Re: [linux-yocto] [PATCH] kmemleak: Turn kmemleak_lock to raw spinlock on RT

2018-11-21 Thread Bruce Ashfield

On 2018-11-14 2:27 p.m., Bruce Ashfield wrote:

On 11/13/18 4:11 AM, zhe...@windriver.com wrote:

From: He Zhe 

See https://lore.kernel.org/patchwork/patch/1011368/ for upstream status.

kmemleak_lock, as a rwlock on RT, can possibly be held in atomic 
context and

causes the follow BUG.


Thanks. I'm waiting to see if there's any upstream feedback, and
will wait a couple more days before deciding to merge.

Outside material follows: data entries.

-- ==== Sys2Proof/Machine/Special.lean ====
section
/-! DEFINITION. The special functions, OP9 0x0C0 to 0x0C7 (R193, R194). Each value is formed in fixed
point with far more bits than a result holds, and rounded once. -/

namespace Sys2Proof.Machine

/-- The fraction bits of the fixed-point values below. -/
def fxBits : Nat := 384

/-- One in fixed point. -/
def fxOne : Nat := 2 ^ fxBits

/-- The product of two fixed-point values, cut. -/
def fxMul (a b : Nat) : Nat := a * b / fxOne

/-- The quotient of two fixed-point values, cut. -/
def fxDiv (a b : Nat) : Nat := a * fxOne / b

/-- Σ z^(2k+1) / (2k+1) for k from `k` on, `n` terms, `p` the power so far: alternating or not. -/
def oddSeries (z2 : Nat) (alt : Bool) : Nat → Nat → Nat → Int
  | 0, _, _ => 0
  | n + 1, k, p =>
    (if alt && k % 2 == 1 then -((p / (2 * k + 1) : Nat) : Int) else ((p / (2 * k + 1) : Nat) : Int))
      + oddSeries z2 alt n (k + 1) (fxMul p z2)

/-- atanh of a fixed-point value of at most one third. -/
def fxAtanh (z : Nat) : Nat := (oddSeries (fxMul z z) false 128 0 z).toNat

/-- atan of the reciprocal of a number of at least 5. -/
def fxAtanInv (x : Nat) : Nat := (oddSeries (fxOne / (x * x)) true 90 0 (fxOne / x)).toNat

/-- π, by 16 atan(1/5) − 4 atan(1/239). -/
def fxPi : Nat := 16 * fxAtanInv 5 - 4 * fxAtanInv 239

/-- ln 2, by 2 atanh(1/3). -/
def fxLn2 : Nat := 2 * fxAtanh (fxOne / 3)

/-- Σ t^k / k! for k from `k` on, `n` terms, `p` the term so far. -/
def expSeries (t : Nat) : Nat → Nat → Nat → Nat
  | 0, _, _ => 0
  | n + 1, k, p => p + expSeries t n (k + 1) (fxMul p t / (k + 1))

/-- e^t for a fixed-point t below one. -/
def fxExp (t : Nat) : Nat := expSeries t 90 0 fxOne

/-- Σ (−1)^k t^(2k+1) / (2k+1)! from a term on. -/
def sinSeries (t2 : Nat) : Nat → Nat → Nat → Int
  | 0, _, _ => 0
  | n + 1, k, p =>
    (if k % 2 = 0 then (p : Int) else -(p : Int)) + sinSeries t2 n (k + 1) (fxMul p t2 / ((2 * k + 2) * (2 * k + 3)))

/-- sin of a fixed-point angle of at most π/2. -/
def fxSin (t : Nat) : Nat := (sinSeries (fxMul t t) 50 0 t).toNat

/-- Bit by bit, the square root of a number: `n` result bits are still to be tried. -/
def isqrtFrom (x : Nat) : Nat → Nat → Nat
  | 0, r => r
  | n + 1, r => if (r + 2 ^ n) * (r + 2 ^ n) ≤ x then isqrtFrom x n (r + 2 ^ n) else isqrtFrom x n r

/-- The integer square root. -/
def isqrt (x : Nat) : Nat := isqrtFrom x (bitLength x / 2 + 1) 0

/-- A rounded value whose magnitude is m × 2^e and, when `st`, a little more. -/
def rndMag (f : Fmt) (rm : Nat) (neg : Bool) (m : Nat) (e : Int) (st : Bool) : Nat := f.roundMag rm false neg m e st none

/-- A fixed-point magnitude rounded to nearest even, cut digits standing for a little more. -/
def rndFx (f : Fmt) (neg : Bool) (x : Nat) : Nat := rndMag f 0 neg x (-(fxBits : Int)) true

/-- One of a layout. -/
def fOne (f : Fmt) (neg : Bool) : Nat := rndMag f 0 neg 1 0 false

/-- The default NaN of a layout. -/
def fNan (f : Fmt) : Nat := f.round 0 false none Num.dflt

/-- An infinity of a layout. -/
def fInf (f : Fmt) (neg : Bool) : Nat := f.round 0 false none (.inf neg)

/-- A zero of a layout. -/
def fZero (f : Fmt) (neg : Bool) : Nat := f.pack neg 0 0

/-- 1/x (R193, Table 11.3). -/
def fRcp (f : Fmt) (rm : Nat) : Num → Nat
  | .nan s a b => f.nan s a b
  | .inf neg => fZero f neg
  | .fin neg m e =>
    if m = 0 then fInf f neg else
    let k := 2 * bitLength m + 80
    rndMag f rm neg (2 ^ k / m) (-(k : Int) - e) (2 ^ k % m != 0)

/-- √x. -/
def fSqrt (f : Fmt) (rm : Nat) : Num → Nat
  | .nan s a b => f.nan s a b
  | .inf neg => if neg then fNan f else fInf f false
  | .fin neg m e =>
    if m = 0 then fZero f neg
    else if neg then fNan f
    else
      let (m, e) := if e % 2 = 0 then (m, e) else (2 * m, e - 1)
      let x := m * 2 ^ 120
      let r := isqrt x
      rndMag f rm false r (e / 2 - 60) (r * r != x)

/-- 1/√x. -/
def fRsq (f : Fmt) : Num → Nat
  | .nan s a b => f.nan s a b
  | .inf neg => if neg then fNan f else fZero f false
  | .fin neg m e =>
    if m = 0 then fInf f neg
    else if neg then fNan f
    else
      let (m, e) := if e % 2 = 0 then (m, e) else (2 * m, e - 1)
      let x := 2 ^ 240 / m
      let r := isqrt x
      rndMag f 0 false r (-120 - e / 2) (r * r != x || 2 ^ 240 % m != 0)

/-- A finite value as an integer part and a fixed-point fraction, rounded down. -/
def fxSplit (neg : Bool) (m : Nat) (e : Int) : Int × Nat :=
  let x : Int := sgn neg m * (if 0 ≤ e then ((2 ^ (e.toNat + fxBits) : Nat) : Int) else ((2 ^ (fxBits - (-e).toNat) : Nat) : Int))
  (x / (fxOne : Int), (x % (fxOne : Int)).toNat)

/-- 2^x. -/
def fExp2 (f : Fmt) : Num → Nat
  | .nan s a b => f.nan s a b
  | .inf neg => if neg then fZero f false else fInf f false
  | .fin neg m e =>
    if m = 0 then fOne f false else
    let (n, fr) := fxSplit neg m e
    let n := if n > 1000 then 1000 else if n < -1000 then -1000 else n
    if fr = 0 then rndMag f 0 false 1 n false
    else rndMag f 0 false (fxExp (fxMul fr fxLn2)) (n - (fxBits : Int)) true

/-- log2 x. -/
def fLog2 (f : Fmt) : Num → Nat
  | .nan s a b => f.nan s a b
  | .inf neg => if neg then fNan f else fInf f false
  | .fin neg m e =>
    if m = 0 then fInf f true
    else if neg then fNan f
    else
      let k : Int := (bitLength m : Int) - 1 + e
      let one := 2 ^ (bitLength m - 1)
      if m = one then f.round 0 false none (intNum k)
      else
        let z := (m - one) * fxOne / (m + one)
        let y : Int := k * (fxOne : Int) + (fxDiv (2 * fxAtanh z) fxLn2 : Nat)
        rndFx f (y < 0) y.natAbs

/-- sin of π times a number of quarter turns `q` and a fraction `r` of a quarter turn, in fixed point. -/
def sinQuarter (f : Fmt) (q : Nat) (r : Nat) (flip : Bool) : Nat :=
  let neg := (2 ≤ q) != flip
  let r := if q % 2 = 0 then r else fxOne - r
  if r = fxOne then fOne f neg else rndFx f neg (fxSin (fxMul r fxPi / 2))

/-- sin(π·x). -/
def fSinPi (f : Fmt) : Num → Nat
  | .nan s a b => f.nan s a b
  | .inf _ => fNan f
  | .fin neg m e =>
    if m = 0 then fZero f neg else
    let (n, fr) := fxSplit false m e
    if fr = 0 then fZero f neg
    else
      let q := (2 * (n % 2)).toNat + (if 2 * fr ≥ fxOne then 1 else 0)
      sinQuarter f q (2 * fr % fxOne) neg

/-- cos(π·x) as sin(π(x + 1/2)). -/
def fCosPi (f : Fmt) : Num → Nat
  | .nan s a b => f.nan s a b
  | .inf _ => fNan f
  | .fin _ m e =>
    if m = 0 then fOne f false else
    let (n, fr) := fxSplit false m e
    if fr = 0 then fOne f (n % 2 == 1)
    else if 2 * fr = fxOne then fZero f false
    else
      let q := (2 * (n % 2)).toNat + (if 2 * fr ≥ fxOne then 1 else 0) + 1
      sinQuarter f (q % 4) (2 * fr % fxOne) false

/-- tanh x: the operand itself below 2^−12, and one from 10 on (Table 11.3). -/
def fTanh (f : Fmt) : Num → Nat
  | .nan s a b => f.nan s a b
  | .inf neg => fOne f neg
  | .fin neg m e =>
    if m = 0 then fZero f neg else
    let (n, fr) := fxSplit false m e
    if n ≥ 10 then fOne f neg
    else if n = 0 && fr < 2 ^ (fxBits - 12) then f.round 0 false none (.fin neg m e)
    else
      let t := ((n * (fxOne : Int)).toNat + fr) / 2 ^ 5
      let sq (y : Nat) : Nat := fxMul y y
      let y := sq (sq (sq (sq (sq (sq (fxExp t))))))
      rndFx f neg (fxDiv (y - fxOne) (y + fxOne))

/-- A special function by sub-element, a long instruction (R183, R193). -/
def specialInstr (w : LongWord) (anyRm : Bool) (f : Fmt → Nat → Num → Nat) (s : State) : Host.Outcome State Fault Refusal :=
  let t := subNo w
  issue s w (shapeF1 w (if anyRm then layoutF true false false w.m6 else layoutZ w)) { entry := true, dests := [destOf w.d] }
    (fun c => .ok (longResult c (fun l => perElem t (fun k => f (fmtT t) (rmOf w) (fv t k (c.rd l w.a))))))

/-- FRCP (R194). -/
def execFrcp (w : LongWord) (s : State) : Host.Outcome State Fault Refusal := specialInstr w true fRcp s
/-- FRSQ (R194). -/
def execFrsq (w : LongWord) (s : State) : Host.Outcome State Fault Refusal := specialInstr w false (fun f _ => fRsq f) s
/-- FSQRT (R194). -/
def execFsqrt (w : LongWord) (s : State) : Host.Outcome State Fault Refusal := specialInstr w true fSqrt s
/-- FEXP2 (R194). -/
def execFexp2 (w : LongWord) (s : State) : Host.Outcome State Fault Refusal := specialInstr w false (fun f _ => fExp2 f) s
/-- FLOG2 (R194). -/
def execFlog2 (w : LongWord) (s : State) : Host.Outcome State Fault Refusal := specialInstr w false (fun f _ => fLog2 f) s
/-- FSIN (R194). -/
def execFsin (w : LongWord) (s : State) : Host.Outcome State Fault Refusal := specialInstr w false (fun f _ => fSinPi f) s
/-- FCOS (R194). -/
def execFcos (w : LongWord) (s : State) : Host.Outcome State Fault Refusal := specialInstr w false (fun f _ => fCosPi f) s
/-- FTANH (R194). -/
def execFtanh (w : LongWord) (s : State) : Host.Outcome State Fault Refusal := specialInstr w false (fun f _ => fTanh f) s

end Sys2Proof.Machine
end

The alternative to making this a raw lock would be to simply declare
it incompatible with -rt (Which is what we've done with different
debug mechanisms in the past). Since there really should be relatively
few (none??) -rt specific kmemleaks, and if you are really concerned
about -rt, you likely wouldn't be running with it enabled.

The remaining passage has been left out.